Companies appeal to hearing, taste and sight to affect consumer perception

Charles Spence, a scientific advisor to the Network for Sensory Research, is an experimental psychologist at the University of Oxford. He’s also an expert on how consumers sensorily experience new products. At first glance, Spence seems something of an academic enfant terrible, both for his status as a marketing maven and for the sometimes bizarre nature of his research. One of his sense experiments even won him the Ig Nobel Prize (a parody of the Nobel): he managed to prove that Pringle’s potato chips taste fresher to people when you amplify the sound of their crunching.

Companies have long employed the research of people such as Spence. But until recently, much received wisdom in this area has been visual. Using Carl Jung’s dictum that “colours are the mother tongue of the subconscious,” marketers well know that a green logo (Starbucks) promotes products that are earthy and homelike; a yellow one (McDonald’s) playful and fun; and a blue one (American Express) reassuring and solid.

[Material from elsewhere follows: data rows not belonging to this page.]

-- ==== Sys2Proof/Tests/Slice0.lean ====
section
/-!
SUPPORT. The model's own tests: ill-formed terms refused, words written out from the encoding tables, the spec's vectors
(95_test_vectors.md) on the meanings, and for every statement with hypotheses a state that meets them.
-/

namespace Sys2Proof.Tests

open Sys2Proof.Machine

/-! Ill-formed terms. One for each check of WellFormed.lean. -/

theorem test_access_width_refused : regAccessOk .byte 0x00 = false ∧ regAccessOk .doubleword 0x10 = false := by decide
theorem test_access_alignment_refused : regAccessOk .word 0x02 = false := by decide
theorem test_access_outside_window_refused : regAccessOk .word 0x100 = false ∧ regAccessOk .word 0xfc = true := by decide
theorem test_write_action_refused : (HostAct.write .halfword 0x10 0).wf = false := by decide
theorem test_read_action_refused : (HostAct.read .word 0x11).wf = false := by decide
theorem test_store_past_the_top_refused :
    (HostAct.mem 0xffffffffffffffff [0, 0]).wf = false ∧ (HostAct.mem 0xffffffffffffffff [0]).wf = true := by decide
theorem test_cmd_of_a_micro_operation_refused : (Asm.cmd .start).wf = false ∧ assemble (.cmd .start) = none := by decide
theorem test_wrw_refused : (Asm.wrw 0x41 0).wf = false := by decide
theorem test_rdw_refused : (Asm.rdw 0x100).wf = false := by decide
theorem test_mem_statement_refused : (Asm.mem 0xffffffffffffffff [0, 0]).wf = false := by decide
theorem test_set_res_len_refused : (Asm.set .resLen 0).wf = false := by decide
theorem test_setb_nonce_length_refused : (Asm.setbNonce (zeros 13)).wf = false := by decide
theorem test_setb_tag_length_refused : (Asm.setbTag (zeros 15)).wf = false := by decide
theorem test_setb_keyin_length_refused : (Asm.setbKeyin (zeros 31)).wf = false := by decide

/-! Decoding, from the word column of rule R81 and the code column of rule R86. -/

theorem test_decode_nop : decode .cmd [0x00, 0x00, 0x00, 0x00] = .ok .nop := by decide
theorem test_decode_keyloadS : decode .cmd [0x01, 0x00, 0x00, 0x00] = .ok .keyloadS := by decide
theorem test_decode_keyloadX : decode .cmd [0x02, 0x00, 0x00, 0x00] = .ok .keyloadX := by decide
theorem test_decode_zeroize : decode .cmd [0x03, 0x00, 0x00, 0x00] = .ok .zeroize := by decide
theorem test_decode_enc : decode .cmd [0x10, 0x00, 0x00, 0x00] = .ok .enc := by decide
theorem test_decode_dec : decode .cmd [0x11, 0x00, 0x00, 0x00] = .ok .dec := by decide
theorem test_decode_encc : decode .cmd [0x12, 0x00, 0x00, 0x00] = .ok .encc := by decide
theorem test_decode_decc : decode .cmd [0x13, 0x00, 0x00, 0x00] = .ok .decc := by decide
theorem test_decode_uIdle : decode .uop [0b00000000] = .ok .uIdle := by decide
theorem test_decode_start : decode .uop [0b00000001] = .ok .start := by decide
theorem test_decode_seeds : decode .uop [0b00000010] = .ok .seeds := by decide
theorem test_decode_split : decode .uop [0b00000011] = .ok .split := by decide
theorem test_decode_derive : decode .uop [0b00000100] = .ok .derive := by decide
theorem test_decode_seedx : decode .uop [0b00000101] = .ok .seedx := by decide
theorem test_decode_mackey : decode .uop [0b00000110] = .ok .mackey := by decide
theorem test_decode_skip : decode .uop [0b00000111] = .ok .skip := by decide
theorem test_decode_sizechk : decode .uop [0b00001000] = .ok .sizechk := by decide
theorem test_decode_absaad : decode .uop [0b00001001] = .ok .absaad := by decide
theorem test_decode_xor : decode .uop [0b00001010] = .ok .xor := by decide
theorem test_decode_absbuf : decode .uop [0b00001011] = .ok .absbuf := by decide
theorem test_decode_abslen : decode .uop [0b00001100] = .ok .abslen := by decide
theorem test_decode_final : decode .uop [0b00001101] = .ok .final := by decide
theorem test_decode_cmp : decode .uop [0b00001110] = .ok .cmp := by decide
theorem test_decode_tagout : decode .uop [0b00001111] = .ok .tagout := by decide
theorem test_decode_retok : decode .uop [0b00010000] = .ok .retok := by decide
theorem test_decode_retfail : decode .uop [0b00010001] = .ok .retfail := by decide

/-- The words of V-T11 and a reserved code, rejected by name. -/
theorem test_decode_rejects :
    decodeCmd 0x00000004 = .error .illegalOpcode ∧ decodeCmd 0x00000014 = .error .illegalOpcode ∧
    decodeCmd 0x000000ff = .error .illegalOpcode ∧ decodeCmd 0x00000110 = .error .reservedBits ∧
    decodeCmd 0x00000100 = .error .reservedBits ∧ decodeCmd 0x80000000 = .error .reservedBits ∧
    decodeUop 0x12 = .error .reservedCode ∧ decode .uop [0x20] = .error .reservedCode ∧
    decode .cmd [0x10, 0, 0] = .error .badLength ∧ decode .uop [] = .error .badLength := by decide

/-- The examples of rules R89 and R90: `SET BUF_LEN, 20` and `SETB NONCE` of twelve bytes. -/
theorem test_assemble_set : assemble (.set .bufLen 20) = some [.write .word 0x18 0x14, .write .word 0x1c 0] := by decide
theorem test_assemble_setb_nonce :
    assemble (.setbNonce [0xa0, 0xa1, 0xa2, 0xa3, 0xa4, 0xa5, 0xa6, 0xa7, 0xa8, 0xa9, 0xaa, 0xab]) =
      some [.write .word 0x40 0xa3a2a1a0, .write .word 0x44 0xa7a6a5a4, .write .word 0x48 0xabaaa9a8] := by decide
theorem test_assemble_reads :
    assembleAll [.get .resLen, .getbTag, .gets, .cmd .enc] =
      some [.read .word 0x30, .read .word 0x34, .read .word 0x60, .read .word 0x64, .read .word 0x68, .read .word 0x6c,
        .read .word 0x04, .write .word 0x00 0x10] := by decide

/-! Numbers (V-A1). -/

theorem test_pad16 : [0, 1, 5, 12, 15, 16, 17, 2 ^ 38 - 64, 2 ^ 64 - 1].map pad16 = [0, 15, 11, 4, 1, 0, 15, 0, 1] := by decide
theorem test_nblk :
    [0, 1, 63, 64, 65, 128, 2 ^ 38 - 64, 2 ^ 38 - 63, 2 ^ 64 - 1].map nblk =
      [0, 1, 1, 1, 2, 2, 2 ^ 32 - 1, 2 ^ 32, 2 ^ 58] := by decide
theorem test_le64 :
    le64 20 = [0x14, 0, 0, 0, 0, 0, 0, 0] ∧ le64 274877906881 = [0xc1, 0xff, 0xff, 0xff, 0x3f, 0, 0, 0] := by decide

/-! Small states. -/

/-- `k[j] = j` (V-A2). -/
def keyBytes : Bytes 32 := Bytes.ofFn fun j => byteOf j
/-- `b0b1...c7` (V-T13). -/
def nonceBytes : Bytes 24 := Bytes.ofFn fun j => byteOf (0xb0 + j)
/-- `a0a1...ab` (V-A2). -/
def seedNonceBytes : Bytes 12 := Bytes.ofFn fun j => byteOf (0xa0 + j)

/-- A key loaded, in the standard form or the extended one. -/
def keyed (xn : Bool) : State := { State.reset with key := keyBytes, status := ⟨true, xn, true, false, false⟩ }
/-- A command of `op` accepted and at `phase`. -/
def running (op : BitVec 2) (phase : BitVec 5) (xn : Bool) : State :=
  { keyed xn with op := op, phase := phase, status := ⟨true, xn, false, false, false⟩ }
/-- The seed of V-A2 in a running command, at a position. -/
def seeded (op : BitVec 2) (phase : BitVec 5) (ctr : BitVec 32) (off : BitVec 6) : State :=
  { running op phase false with eph := { Eph.reset with seedKey := keyBytes, seedNonce := seedNonceBytes, ctr := ctr, off := off } }

/-- One field of a next state. -/
def at_ {α : Type} (r : Result) (f : State → α) : Option α :=
  match r with
  | .next s => some (f s)
  | .fault _ => none
  | .refused _ => none

/-- Why a step stopped. -/
def stop (r : Result) : Option (Fault ⊕ Refusal) :=
  match r with
  | .next _ => none
  | .fault f => some (.inl f)
  | .refused r => some (.inr r)

/-! One step of each instruction, the expected values from the rules and vectors. -/

/-- V-T8 and rules R175 to R178. -/
theorem test_nop : exec .nop (keyed true) = .next (keyed true) := rfl
theorem test_keyloadS :
    at_ (exec .keyloadS { State.reset with keyin := keyBytes, cause := 3 }) (fun s => (s.key, s.keyin, statusWord s.status, s.cause)) =
      some (keyBytes, Bytes.zero 32, 0x05, 0) := by decide
theorem test_keyloadX :
    at_ (exec .keyloadX { State.reset with keyin := keyBytes }) (fun s => (s.key, s.keyin, statusWord s.status)) =
      some (keyBytes, Bytes.zero 32, 0x07) := by decide
theorem test_zeroize :
    at_ (exec .zeroize { keyed true with keyin := keyBytes }) (fun s => (s.key, s.keyin, statusWord s.status)) =
      some (Bytes.zero 32, Bytes.zero 32, 0x04) := by decide
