-- ==== Sys2Proof/Syntax.lean ====
section
/-! DEFINITION. The steps of the Cyelle 9400 as one inductive: the 270 instruction words (R38-R54), with
their fields as the words hold them, and the 76 steps of the device that have no word (95), each with the
inputs that come from outside the machine or name the thing that moves. -/

namespace Sys2Proof

/-- A Clerestory message from the host (R343): the header's fields and the payload. -/
structure HostMsg where
  type    : BitVec 8
  ctx     : BitVec 6
  space   : BitVec 2
  seq     : BitVec 16
  len     : BitVec 32
  arg     : DWord
  payload : List Byte
  deriving DecidableEq, Repr

/-- A remote device's access through one of its apertures (R353): the context named by RCTX, the virtual
address, the bytes written, or how many are read. -/
structure RemoteReq where
  fid   : BitVec 12
  rctx  : BitVec 6
  va    : Addr
  write : Bool
  bytes : List Byte
  size  : Nat
  deriving DecidableEq, Repr

/-- A target's answer on one aperture page (R354). -/
inductive TargetAnswer where
  | allowed
  | notMapped
  | denied
  deriving DecidableEq, Repr

/-- A peer's part of a collective (R355, R356): its rank, its parameters, its elements, and which of them are poisoned. -/
structure PeerData where
  cid   : DWord
  rank  : Nat
  op    : BitVec 8
  type  : BitVec 8
  red   : BitVec 8
  e     : Nat
  n     : Nat
  elems : List DWord
  bad   : List Nat
  deriving DecidableEq, Repr

/-- What a scrub found in one line of a row (R273, R276). -/
inductive ErrKind where
  | oneSymbol
  | oneDevice
  | uncorrectable
  deriving DecidableEq, Repr

/-- What a detected fault writes into the fault log (R367): unit code, die, and the unit's cycle count. -/
structure FaultLog where
  unitCode : BitVec 16
  die      : BitVec 8
  cycles   : DWord
  deriving DecidableEq, Repr

/-- One finding of a controller in a line it reads: the frame, by congruence group and number, the line of its 64 KiB,
what was found, and the entry of the fault log. -/
structure RowFinding where
  group : Nat
  frame : Nat
  line  : Nat
  err   : ErrKind
  log   : FaultLog
  deriving DecidableEq, Repr

/-- What a swap unit reads: the held pages of a congruence group, and what the controller finds in their lines (R269, R273). -/
structure GroupRead where
  group : Nat
  finds : List RowFinding := []
  deriving DecidableEq, Repr

/-- An activation counter as it is read at precharge (R279): good, saturated, or with a parity error, which is a fault to log. -/
inductive CounterRead where
  | good
  | saturated
  | parityBad (f : FaultLog)
  deriving DecidableEq, Repr

/-- An access of memory by firmware, at a physical address (R365). -/
inductive FirmwareAct where
  | read (pa n : Nat)
  | write (pa : Nat) (bytes : List Byte)
  deriving DecidableEq, Repr

/-- Cycles of the management controller, with the accesses of memory that its firmware makes in them, in order (R365). -/
structure FirmwareRun where
  cycles : Nat
  acts   : List FirmwareAct := []
  deriving DecidableEq, Repr

/-- The data that a fault struck beyond correction (R246, R250, R258, R273): nothing, the unit at a location of a
scratchpad, the Cupola or DRAM, a word of a lane's slice, or bytes of a tile register of a team. -/
inductive Struck where
  | nothing
  | memory (loc : Nat)
  | lane (core slot lane word : Nat)
  | tile (team core n byte : Nat)
  deriving DecidableEq, Repr

/-- A detected fault (R367): its log entry, and the data it struck. -/
structure FaultReport where
  log    : FaultLog
  struck : Struck
  deriving DecidableEq, Repr
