-- ==== Sys2Proof/Decode.lean ====
section
/-! DEFINITION. Decoding, total on any bytes, and the encoder, both from the encoding tables of R38-R54
(spec/opcode_table.json); then the causes of R55 a word meets. -/

namespace Sys2Proof

/-- The field of `n` bits from bit `lo` of a word (R6). -/
def fld (w : Word) (lo n : Nat) : BitVec n := w.extractLsb' lo n

/-- What a word's major and fn select: an instruction with its fields, or no instruction, with the cause of R55. -/
inductive Raw where
  | instr (i : Code)
  | illegal (cause : Nat)
  deriving DecidableEq, Repr

/-- L-set major 0x00 (R52). -/
def decodeL00 (w : Word) : Raw :=
  let u := fld w 30 1 = 1
  match (fld w 21 4).toNat with
  | 0 => .instr (.l (.iadd u (fld w 14 7) (fld w 7 7) (fld w 0 7)))
  | 1 => .instr (.l (.isub u (fld w 14 7) (fld w 7 7) (fld w 0 7)))
  | 2 => .instr (.l (.imul u (fld w 14 7) (fld w 7 7) (fld w 0 7)))
  | 3 => .instr (.l (.imulh u (fld w 14 7) (fld w 7 7) (fld w 0 7)))
  | 4 => .instr (.l (.imulhz u (fld w 14 7) (fld w 7 7) (fld w 0 7)))
  | 5 => .instr (.l (.imin u (fld w 14 7) (fld w 7 7) (fld w 0 7)))
  | 6 => .instr (.l (.imax u (fld w 14 7) (fld w 7 7) (fld w 0 7)))
  | 7 => .instr (.l (.iminz u (fld w 14 7) (fld w 7 7) (fld w 0 7)))
  | 8 => .instr (.l (.imaxz u (fld w 14 7) (fld w 7 7) (fld w 0 7)))
  | 9 => .instr (.l (.iabs u (fld w 14 7) (fld w 7 7)))
  | 10 => .instr (.l (.and u (fld w 14 7) (fld w 7 7) (fld w 0 7)))
  | 11 => .instr (.l (.or u (fld w 14 7) (fld w 7 7) (fld w 0 7)))
  | 12 => .instr (.l (.xor u (fld w 14 7) (fld w 7 7) (fld w 0 7)))
  | 13 => .instr (.l (.andn u (fld w 14 7) (fld w 7 7) (fld w 0 7)))
  | _ => .illegal 2

/-- L-set major 0x01 (R52). -/
def decodeL01 (w : Word) : Raw :=
  let u := fld w 30 1 = 1
  match (fld w 21 4).toNat with
  | 0 => .instr (.l (.shl u (fld w 14 7) (fld w 7 7) (fld w 0 7)))
  | 1 => .instr (.l (.shr u (fld w 14 7) (fld w 7 7) (fld w 0 7)))
  | 2 => .instr (.l (.sar u (fld w 14 7) (fld w 7 7) (fld w 0 7)))
  | 3 => .instr (.l (.rotl u (fld w 14 7) (fld w 7 7) (fld w 0 7)))
  | 4 => .instr (.l (.popc u (fld w 14 7) (fld w 7 7)))
  | 5 => .instr (.l (.clz u (fld w 14 7) (fld w 7 7)))
  | 6 => .instr (.l (.ctz u (fld w 14 7) (fld w 7 7)))
  | 7 => .instr (.l (.brev u (fld w 14 7) (fld w 7 7)))
  | 8 => .instr (.l (.bswap u (fld w 14 7) (fld w 7 7)))
  | 9 => .instr (.l (.imad u (fld w 14 7) (fld w 7 7) (fld w 0 7)))
  | 10 => .instr (.l (.bfx u (fld w 14 7) (fld w 7 7) (fld w 0 7)))
  | 11 => .instr (.l (.bfi u (fld w 14 7) (fld w 7 7) (fld w 0 7)))
  | 12 => .instr (.l (.iadd64 u (fld w 14 7) (fld w 7 7) (fld w 0 7)))
  | 13 => .instr (.l (.isub64 u (fld w 14 7) (fld w 7 7) (fld w 0 7)))
  | 14 => .instr (.l (.imulw u (fld w 14 7) (fld w 7 7) (fld w 0 7)))
  | _ => .instr (.l (.mov u (fld w 14 7) (fld w 7 7)))
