/-- Every entry of a store queue leaves. -/
def drainQueue (s : State) (core slot : Nat) : State :=
  match s.front? core slot with
  | some f => drainSq core slot f.sq.length s
  | none => s

/-- A release at a scope, taken as one composite step of the machine (R145, log 18), and whether it is complete: it is
not while an entry it waits for is held by a tier swap (R270). Entries outside the scope stay, but for those that must go before
one inside it. -/
def release (s : State) (core slot scope : Nat) : State × Bool :=
  if scope = 0 then (s, true)
  else
    let s1 := drainQueue s core slot
    if scope < 3 then (s1, true)
    else
      let s2 := drainOut s1 core (fun e => inScope scope e.loc)
      (s2, !((s2.channel core).any (fun e => inScope scope e.loc)))

/-! ### Bundles -/

/-- The bundle that issues, if a front end is issuing one (R59). -/
def State.bundle? (s : State) : Option Bundle := s.issue.head?

/-- The bundle's unit is done. -/
def State.pop (s : State) : State := { s with issue := s.issue.drop 1 }

/-- The lanes of a bundle that its GUARD leaves active (R50). -/
def activeIn (g : Group) (b : Bundle) : LaneSet :=
  match b.guard with
  | none => b.lanes
  | some (p, neg) => b.lanes &&& g.where (fun _ l => l.pred p.toNat != neg)

/-- A group as the lanes of a bundle see it when they issue its word: the word counts, and older writes land (R28). -/
def Group.atIssue (g : Group) (b : Bundle) : Group := g.upd b.lanes (fun _ l => l.tick 1)

/-- The lanes of a bundle that are active in its word (R28, R50). -/
def activeAt (g : Group) (b : Bundle) : LaneSet := activeIn (g.atIssue b) b

/-! ### Kills, joins and divergence (R67-R71) -/

/-- Remove lanes from a group's masks and requirements, and from what lanes still see of them (R70). -/
def Group.forget (g : Group) (set : LaneSet) : Group :=
  let cut (m : LaneSet) : LaneSet := m &&& ~~~set
  { (g.upd (~~~0) (fun _ l => { l with olds := l.olds.map (fun o =>
      match o.reg with
      | .mask _ => { o with val := o.val &&& ~~~set }
      | _ => o) })) with m := g.m.map cut, q := g.q.map cut, x := g.x.map cut }

/-- Lanes exit or are killed: nothing already computed is discarded, and every mask forgets them (R70, R72). -/
def Group.retireLanes (g : Group) (set : LaneSet) : Group :=
  (g.upd set (fun _ l => { l.settle with live := false, park := .none, gather := .none, waited := false
                                         spec := none, handler := false, want := none, ticket := none })).forget set

/-- The lanes parked at a JOIN on a mask. -/
def Group.atJoin (g : Group) (h : Bool) (m : MReg) : LaneSet :=
  g.where (fun _ l => l.live && l.handler = h && l.park = .join && l.gather = .join m)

Now, we may be transitioning from an age of uni-sensory to multi-sensory – or “crossmodal” – marketing. One example is “Sounds of the Sea,” an experimental restaurant dish Spence recently helped develop in collaboration with Heston Blumenthal, the iconoclastic chef of Britain’s Fat Duck restaurant. The dish includes edible “sand” made of tapioca, breadcrumbs and miso oil, along with sashimi and foam made from seaweed stock. Diners are served an iPod along with their meal, which plays ocean sounds such as cawing gulls and crashing waves. This carnival of oceanic sensory inputs is said to have a striking effect: Blumenthal claims he’s had “diners in tears, overcome with emotion.”

Spence also takes his cross-modal message on the road, and has done so with Barry Smith. “We were at a big marketing event in Colombia about six months ago, and we had about 300 of their leading companies there,” Smith says. “Marketing people now have to look at the whole mosaic of results in the neurosciences, and figure out how to apply them properly.” Some of these results show that the senses are connected in strange ways indeed. “There are now smells in shampoo that actually make your hair feel softer,” Smith says. “And if you want to reduce the fat content in yogurt, you can add an aroma that will leave it tasting just as creamy.”